= EXERCISE GOAL =
Could you retype exactly the lines running from the line with "Memory: bytes by" to the end of the data, both included, and nothing else?

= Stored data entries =
===============

-- ==== Sys2Proof/Machine/Table.lean ====
section
/-! DEFINITION. Finite tables as plain data: sorted lists of numbered entries. A table of values with a default (`find`,
`put`) lists no entry equal to the default, so equal tables are equal lists; a table of records (`get?`, `set`, `del`)
lists what exists. Memory is such a table of bytes. -/

namespace Sys2Proof
namespace Machine

/-- A finite table: entries by number, in rising order. -/
abbrev Tbl (α : Type) := List (Nat × α)

namespace Tbl

/-- The entry at a number, if one is listed. -/
def get? {α : Type} (m : Tbl α) (k : Nat) : Option α :=
  match m with
  | [] => none
  | (j, v) :: r => if j = k then some v else get? r k

/-- The value at a number; an unlisted number has the default. -/
def find {α : Type} (d : α) (m : Tbl α) (k : Nat) : α := (get? m k).getD d

/-- Without every entry of a number. -/
def del {α : Type} (m : Tbl α) (k : Nat) : Tbl α := m.filter fun e => e.1 != k

/-- An entry put in its place of the rising order. -/
def insert {α : Type} (k : Nat) (v : α) : Tbl α → Tbl α
  | [] => [(k, v)]
  | e :: r => if k < e.1 then (k, v) :: e :: r else e :: insert k v r

/-- The table with a record at a number. -/
def set {α : Type} (m : Tbl α) (k : Nat) (v : α) : Tbl α := insert k v (del m k)

/-- The table with a value at a number; the default is not listed. -/
def put {α : Type} [DecidableEq α] (d : α) (m : Tbl α) (k : Nat) (v : α) : Tbl α :=
  if v = d then del m k else set m k v

/-- The canonical form: numbers strictly rising, no entry equal to the default. -/
def wf {α : Type} [DecidableEq α] (d : α) : Tbl α → Bool
  | [] => true
  | [e] => decide (e.2 ≠ d)
  | e :: f :: r => decide (e.2 ≠ d) && decide (e.1 < f.1) && wf d (f :: r)

end Tbl

/-- Memory: bytes by address, in canonical form; an unlisted address reads as `Memory.unlisted`. -/
abbrev Memory := List Host.Cell

namespace Memory

/-- What an address that nothing has written reads as (log entry 4). -/
def unlisted : Byte := 0

/-- The byte at an address. -/
def read (m : Memory) (a : Nat) : Byte := Tbl.find unlisted m a

/-- The memory after a byte is written. -/
def write (m : Memory) (a : Nat) (v : Byte) : Memory := Tbl.put unlisted m a v

/-- The canonical form of memory. -/
def wf (m : Memory) : Bool := Tbl.wf unlisted m

/-- Bytes written one after another, the first of the list last. -/
def writeAll (m : Memory) : List (Nat × Byte) → Memory
  | [] => m
  | (a, v) :: r => write (writeAll m r) a v

end Memory
end Machine
end Sys2Proof
end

===============

= ANSWER TO THIS TASK =
/-- Memory: bytes by address, in canonical form; an unlisted address reads as `Memory.unlisted`. -/
abbrev Memory := List Host.Cell

namespace Memory

/-- What an address that nothing has written reads as (log entry 4). -/
def unlisted : Byte := 0

/-- The byte at an address. -/
def read (m : Memory) (a : Nat) : Byte := Tbl.find unlisted m a

/-- The memory after a byte is written. -/
def write (m : Memory) (a : Nat) (v : Byte) : Memory := Tbl.put unlisted m a v

/-- The canonical form of memory. -/
def wf (m : Memory) : Bool := Tbl.wf unlisted m

/-- Bytes written one after another, the first of the list last. -/
def writeAll (m : Memory) : List (Nat × Byte) → Memory
  | [] => m
  | (a, v) :: r => write (writeAll m r) a v

end Memory
end Machine
end Sys2Proof
end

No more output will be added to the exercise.